00:13 <DarkShadow44> most instructions support such a cut off

00:13 <chrisf> ah, `L` is always that, i see the note up the top now.

00:13 bpye has joined #asahi-gpu

00:14 <chrisf> i would be careful about things that you never see the metal compiler do -- they may well not actually work in silicon

00:15 <chrisf> there's always stuff that doesnt work

00:15 <DarkShadow44> Sure thing, but that's where tests come in, no?

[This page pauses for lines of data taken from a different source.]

/-- Register words of the SYS page, part 2. -/
def sysRows1 : List RegRow := [
  ⟨0x838, 0, 1, 0x0, 0x0, 0x0, .plain, 0x0⟩,
  ⟨0x83c, 0, 1, 0x0, 0x0, 0x0, .plain, 0x0⟩,
  ⟨0xa00, 0, 1, 0x0, 0x0, 0x0, .plain, 0x0⟩,
  ⟨0xa04, 0, 1, 0x0, 0x0, 0x0, .plain, 0x0⟩,
  ⟨0xa08, 0, 1, 0x0, 0x0, 0x0, .plain, 0x0⟩,
  ⟨0xa0c, 0, 1, 0x0, 0x0, 0x0, .plain, 0x0⟩,
  ⟨0xa10, 0, 1, 0x0, 0x0, 0x0, .plain, 0x0⟩]

/-- Every register word of the SYS page. -/
def sysRows : List RegRow := sysRows0 ++ sysRows1

/-- Register words of the PWR page. -/
def pwrRows0 : List RegRow := [
  ⟨0x100, 0, 1, 0x7f, 0x0, 0x0, .plain, 0x7f⟩,
  ⟨0x104, 0, 1, 0xff, 0x0, 0x0, .plain, 0xaa⟩,
  ⟨0x108, 0, 1, 0x7, 0x0, 0x0, .plain, 0x4⟩,
  ⟨0x10c, 0, 1, 0xffff, 0x0, 0x0, .plain, 0x1f4⟩,
  ⟨0x80c, 0, 1, 0x0, 0x3e, 0x0, .plain, 0x0⟩,
  ⟨0x800, 0, 1, 0x0, 0x0, 0x0, .writeOnly, 0x0⟩,
  ⟨0x804, 0, 1, 0x0, 0x0, 0x0, .writeOnly, 0x0⟩,
  ⟨0x808, 0, 1, 0x0, 0x0, 0x70007e, .plain, 0x0⟩,
  ⟨0x810, 0, 1, 0x0, 0x0, 0x0, .plain, 0x400aa⟩,
  ⟨0x814, 0, 1, 0x0, 0x0, 0x0, .plain, 0x1001⟩,
  ⟨0x840, 4, 13, 0x0, 0x0, 0x0, .plain, 0x0⟩,
  ⟨0x880, 4, 13, 0x0, 0x0, 0x0, .readClear, 0x0⟩,
  ⟨0x8c0, 0, 1, 0x0, 0x0, 0x0, .plain, 0x0⟩,
  ⟨0xa00, 0, 1, 0x0, 0x0, 0x0, .plain, 0x0⟩,
  ⟨0xa04, 0, 1, 0x0, 0x0, 0x0, .plain, 0x0⟩,
  ⟨0xa08, 0, 1, 0x0, 0x0, 0x0, .plain, 0x0⟩,
  ⟨0xa0c, 0, 1, 0x0, 0x0, 0x0, .plain, 0x0⟩,
  ⟨0xa10, 0, 1, 0x0, 0x0, 0x0, .plain, 0x0⟩,
  ⟨0xa14, 0, 1, 0x0, 0x0, 0x0, .plain, 0x0⟩]

/-- Every register word of the PWR page. -/
def pwrRows : List RegRow := pwrRows0

/-- Register words of the common layout of every page. -/
def commonRows0 : List RegRow := [
  ⟨0x0, 0, 1, 0x0, 0x0, 0x0, .plain, 0x0⟩,
  ⟨0x4, 0, 1, 0x0, 0x0, 0x0, .plain, 0x0⟩,
  ⟨0x8, 0, 1, 0xf13f, 0x0, 0x0, .plain, 0x0⟩,
  ⟨0xc, 0, 1, 0x0, 0x10, 0x0, .plain, 0x0⟩,
  ⟨0x10, 0, 1, 0x0, 0xffffffff, 0x0, .plain, 0x0⟩,
  ⟨0x14, 0, 1, 0xffffffff, 0x0, 0x0, .plain, 0x0⟩,
  ⟨0x18, 0, 1, 0x0, 0x0, 0x0, .plain, 0x0⟩,
  ⟨0x1c, 0, 1, 0x0, 0x0, 0x0, .writeOnly, 0x0⟩,
  ⟨0x20, 0, 1, 0xffffffff, 0x0, 0x0, .plain, 0x0⟩,
  ⟨0x24, 0, 1, 0x0, 0x0, 0x0, .plain, 0x0⟩,
  ⟨0x28, 0, 1, 0x0, 0x0, 0x0, .plain, 0x0⟩,
  ⟨0x2c, 0, 1, 0x0, 0x0, 0x7, .plain, 0x0⟩]

/-- Every register word of the common layout of every page. -/
def commonRows : List RegRow := commonRows0

/-- Register words of the CLK page. -/
def clkRows0 : List RegRow := [
  ⟨0x800, 0, 1, 0x0, 0xc00, 0x0, .plain, 0x0⟩,
  ⟨0x804, 0, 1, 0x0, 0x0, 0x0, .plain, 0x0⟩,
  ⟨0xa00, 0, 1, 0x0, 0x0, 0x0, .plain, 0x0⟩,
  ⟨0xa04, 0, 1, 0x0, 0x0, 0x0, .plain, 0x0⟩]

/-- Every register word of the CLK page. -/
def clkRows : List RegRow := clkRows0

/-- Register words of the DBG page. -/
def dbgRows0 : List RegRow := [
  ⟨0x800, 0, 1, 0x0, 0xe, 0x0, .plain, 0x0⟩,
  ⟨0x808, 0, 1, 0x0, 0x0, 0x0, .plain, 0x0⟩,
  ⟨0x80c, 0, 1, 0x0, 0x0, 0x0, .plain, 0x0⟩,
  ⟨0x810, 0, 1, 0x0, 0x0, 0x0, .plain, 0x0⟩,
  ⟨0xa00, 0, 1, 0x0, 0x0, 0x0, .plain, 0x0⟩,
  ⟨0xa04, 0, 1, 0x0, 0x0, 0x0, .plain, 0x0⟩]

/-- Every register word of the DBG page. -/
def dbgRows : List RegRow := dbgRows0

/-- The register words of a page of kind `k`, beside the common ones. -/
def rowsOf (k : PageKind) : List RegRow :=
  match k with
  | .sys => sysRows
  | .pwr => pwrRows
  | .clk => clkRows
  | .qtz => qtzRows
  | .dlr => dlrRows
  | .sol => solRows
  | .ssm => ssmRows
  | .saf => safRows
  | .flt => fltRows
  | .fio => fioRows
  | .fbk => fbkRows
  | .pci => pciRows
  | .twn => twnRows
  | .mem => memRows
  | .evt => evtRows
  | .cdc => cdcRows
  | .dbg => dbgRows
  | .rng => rngRows
  | .eth => ethRows
  | .eng => engRows
  | .lax => laxRows
  | .prf => prfRows
  | .prfg => prfgRows
  | .loop => loopRows

/-- Whether a row holds the word at offset `o` of its page. -/
def RegRow.holds (r : RegRow) (o : Nat) : Bool :=
  if r.stride = 0 then o == r.off
  else decide (r.off ≤ o) && (o - r.off) % r.stride == 0 && decide ((o - r.off) / r.stride < r.count)

/-- The register word at a bus address; none at an absent page or at an offset that holds no register. -/
def regRow (addr : Nat) : Option RegRow :=
  if addr < 0x40000000 then none
  else
    match pageKind (pageOf addr) with
    | none => none
    | some (k, _, _) =>
      if pageOff addr < 0x100 then commonRows.find? (fun r => r.holds (pageOff addr))
      else (rowsOf k).find? (fun r => r.holds (pageOff addr))

/-- The value a register word holds at reset: PG_ID is the page's TYPE and INST (rule R430), PG_VER is layout 0x01
and step 0xB1, every other word what its table gives, and an offset that holds no register reads 0 (rule R431).
Where a table gives no reset value the row holds 0: DESIGN CHOICE, notes/assumptions/1.md. -/
def regReset (addr : Nat) : BitVec 32 :=
  if addr < 0x40000000 then 0
  else
    match pageKind (pageOf addr) with
    | none => 0
    | some (_, ty, inst) =>
      if pageOff addr = 0x000 then BitVec.ofNat 32 (ty + 256 * inst)
      else if pageOff addr = 0x004 then 0xB101
      else
        match regRow addr with
        | none => 0
        | some r => BitVec.ofNat 32 r.reset

end Sys2Proof.Machine
end

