/-- A write of DLR_CORE_DONE of core `n`. -/
def State.coreDoneWrite (s : State) (ag : Agent) (n : Nat) (v : Word) : State :=
  s.swWrite ag Page.DLR (fun x => (x.coreReport ag n (bitsOf v.toNat 8 0) (fun y => y.reportDone (bitsOf v.toNat 8 0))).kittyStat)

/-- A write of DLR_CORE_YIELD of core `n`. -/
def State.coreYieldWrite (s : State) (ag : Agent) (n : Nat) (v : Word) : State :=
  s.swWrite ag Page.DLR (fun x => (x.coreReport ag n (bitsOf v.toNat 8 0) (fun y => y.reportYield (bitsOf v.toNat 8 0))).kittyStat)

def execDlrCoreDone (ag : Agent) (n : Fin 4) (v : Word) (s : State) : Out :=
  .next (s.coreDoneWrite ag n.val v)

def execDlrCoreYield (ag : Agent) (n : Fin 4) (v : Word) (s : State) : Out :=
  .next (s.coreYieldWrite ag n.val v)

/-! ### Releases -/

/-- The destination of the present round, rule R98: DST1 in odd ticks for a phase flow. -/
def State.flowDst (s : State) (f : Nat) : Nat :=
  if s.flowPhase f ≠ 7 && s.dlr.odd.contains f then s.flowF f 3 31 0 else s.flowF f 1 31 0

/-- Add one record word to a destination word: wrapping (SUMW) or saturating (SUMS). -/
def State.sumWord (s : State) (sums : Bool) (src dst : Nat) : State :=
  let x := s.cellI64 dst + s.cellI64 src
  if sums then (s.storeCell dst 8 (wrapTo 64 (satTo 64 x))).when (satTo 64 x ≠ x) (fun t => t.inc Reg.DLR_SUMS_SAT_CNT)
  else s.storeCell dst 8 (wrapTo 64 x)

/-- The copy or sum of the record at a release, rule R98. -/
def State.flowMove (s : State) (f pos src : Nat) : State :=
  let n := s.flowF f 0 8 3 + 1
  let d := s.flowDst f
  match s.flowF f 0 2 1 with
  | 0 => s
  | 1 => s.copySealed src (d + 8 * n * pos) (8 * n)
  | k =>
    if pos = 0 then s.copySealed src d (8 * n)
    else forUpTo (fun i st => st.sumWord (k == 3) (src + 8 * i) (d + 8 * i)) n s

/-- A read of the record or of the destination fails, rules R370 and R465. -/
def State.flowErr (s : State) (f pos src : Nat) : Bool :=
  let n := 8 * (s.flowF f 0 8 3 + 1)
  let d := s.flowDst f
  match s.flowF f 0 2 1 with
  | 0 => false
  | 1 => s.ueIn 0x80 src n || !inCell src n || !inCell (d + n * pos) n
  | _ => s.ueIn 0x80 src n || !inCell src n || !inCell d n || (pos ≠ 0 && s.ueIn 0x80 d n)

/-- The end of a round: FIN_FLAG, ROUNDS, and a new round of a PHASE = 7 flow, rules R99 and R100. -/
def State.roundEnd (s : State) (f : Nat) : State :=
  let s1 := s.setFld (Reg.DLR_FLOW_STAT f) 31 16 (s.fld (Reg.DLR_FLOW_STAT f) 31 16 + 1)
  let s2 := if s.flowF f 2 14 14 = 1 then s1.setFlag (s.flowF f 2 8 0) (s.flowF f 2 13 9) else s1
  if s.flowPhase f = 7 then (s2.newRound f).flowCheck f else s2

/-- Every enabled flow of phase `p` has completed its round, rule R101. -/
def State.flowsDone (s : State) (p : Nat) : Bool :=
  (List.range 64).all (fun f => !(s.flowEn f && s.flowPhase f == p) || decide (s.flowLen f ≤ s.flowNext f))

/-- The phase of a Dealer phase number, 2 or 4. -/
def dlrPhase (p : Nat) : Phase := if p = 2 then .p else .l

/-- Phase P or L ends when the last of its enabled flows completes its round, and at its start without one, rules R47 and R101
(notes/assumptions/98.md). -/
def State.flowsEnd (s : State) (p : Nat) : State :=
  if (p == 2 || p == 4) && s.phasesRun && s.begun (dlrPhase p) && !s.ended (dlrPhase p) && !s.isSealed (dlrPhase p) && s.flowsDone p then
    s.endPhase (dlrPhase p) (s.offsetNow (dlrPhase p))
  else s

/-- FLOW_RELEASE: the next position is released once the task that holds it has completed in the present round, rules R98
to R101. -/
def State.flowRelease (s : State) (f : Nat) : State :=
  let pos := s.flowNext f
  if s.flowLive f && !s.bit (Reg.DLR_FLOW_STAT f) 15 && decide (pos < s.flowLen f) then
    match s.flowHolder f pos with
    | none => s.flowBlock f
    | some t =>
      if s.taskState t == tsCancelled || s.taskState t == tsFaulted then s.flowBlock f
      else if !(s.taskRt t).round then s
      else
        let src := (s.ctxW t 8).toNat
        if s.flowErr f pos src then (s.ueRead 0x80 src (8 * (s.flowF f 0 8 3 + 1))).flowBlock f
        else
          let s1 := (s.flowMove f pos src).setFld (Reg.DLR_FLOW_STAT f) 9 0 (pos + 1)
          if pos + 1 = s.flowLen f then (s1.roundEnd f).flowsEnd (s.flowPhase f) else s1.flowCheck f
  else s

def execFlowRelease (f : Fin 64) (s : State) : Out := .next (if s.clocked then (s.flowRelease f.val).kittyStat else s)

/-! ### Phases -/

/-- The phase re-arm of one task, rules R90 and R102. -/
def State.phaseRearm (s : State) (p t : Nat) : State :=
  let st := s.taskState t
  let cause := s.ctxF t 15 7 4
  if s.taskPhase t == p && s.ctxF t 0 31 31 == 1 &&
      (st == tsDone || st == tsFaulted || (st == tsCancelled && (cause == 2 || cause == 3))) then
    let s1 := if s.ctxW t 2 ≠ 0 then s.inc Reg.DLR_STALE_CNT else s
    ((s1.setCtxW t 2 0x80000000).setTaskState t tsArmed).readyCheck t
  else s

/-- The start of phase p = 2 or 4 in the Dealer, rule R102: phase re-arms, then a new round in every flow of the phase, enabled or not;
without an enabled one the phase ends here, rule R101. -/
def State.dlrPhaseStart (s : State) (p : Nat) : State :=
  let flows := (List.range 64).filter (fun f => s.flowPhase f == p)
  let s1 := forEach (fun t st => st.phaseRearm p t) allTasks s
  let s2 := forEach (fun f st => st.newRound f) flows s1
  let s3 := { s2 with dlr := { s2.dlr with openFlows := flows ++ s2.dlr.openFlows.filter (fun f => !flows.contains f) } }
  ((forEach (fun f st => st.flowCheck f) flows s3).flowsEnd p).kittyStat

/-- The deadline of phase p in the Dealer, rules R101 and R102. -/
def State.dlrDeadline (s : State) (p : Nat) : State :=
  let s1 := forEach (fun t st =>
    if st.taskPhase t == p && (st.taskState t == tsArmed || st.taskState t == tsReady) then st.taskCancel t 2 else st) allTasks s
  ({ s1 with dlr := { s1.dlr with openFlows := s1.dlr.openFlows.filter (fun f => s1.flowPhase f ≠ p) } }).kittyStat

/-- The tasks of engine `e`'s home queue enter the Kitty when it ceases to be enabled, having been so in `old`; each entry counts once,
rule R94. -/
def State.rehome (s old : State) (e : Nat) : State :=
  if old.engEnabled e && !s.engEnabled e then
    (s.add Reg.DLR_REHOME_CNT ((allTasks.filter (fun t =>
      s.queued t && !s.taskThread t && s.taskHome t == e && !(s.taskRt t).waited)).length)).kittyStat
  else s.kittyStat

00:16 <chrisf> if you can show it does work then great

00:16 <DarkShadow44> I mean, I wouldn't necessarily use it, but it'd be good to know, IMHO

00:16 <DarkShadow44> no unknown bits is best

00:16 <DarkShadow44> although I gotta admit, I don't understand in having the benefit of having variable length instructions like that

00:17 <DarkShadow44> I thought an advantage of, for example, ARM was easier decoding due to fix lengths

00:17 <chrisf> tradeoffs

00:18 <Yuzu> variable length ops = higher density (typically, if done right)

00:18 <chrisf> apple does appear willing to spend area making things not suck

00:19 <DarkShadow44> yeah, easier on the cache

00:21 odmir_ has joined #asahi-gpu

00:21 <chrisf> oh, i guess the reason i might not have seen short load/store is i dont have examples of the packed cases

00:22 <chrisf> and so `mask` is always in play in the examples i have

00:22 <DarkShadow44> mh, it's a bit odd that the mask is one of the parts that are cut off

00:22 <DarkShadow44> need to make tests for that

00:24 odmir has quit [Ping timeout: 240 seconds]

00:41 <bloom> that especially matters since G13 is a pure scalar arch, yet it's designed for graphics (vector) workloads

00:41 <bloom> If you

00:41 <bloom> 're not careful about code density, you'll blow through your i-cache budget

00:42 <bloom> (Since everything is 4x worse over in graphics land, since you repeat the same instruction a bunch of times.)

00:42 <bloom> Different vendors cope with this in different ways.

00:42 <bloom> Older GPU arches were genuinely vector, some newer ones (GCN, Bifrost) have a fp16vec2 thing going on, special oddball handling goes to Adreno which has a special "repeat N times" modifier :-p

00:43 <DarkShadow44> huh, interesting

00:43 <DarkShadow44> what exactly is that "fp16vec2" thing?

00:43 <bloom> It's.. cute

00:44 <bloom> Some AMD and Mali GPUs are scalar for 32-bit instructions, but allow 2 channel 16-bit vectors (what AMD markets as rapid packed math or sth)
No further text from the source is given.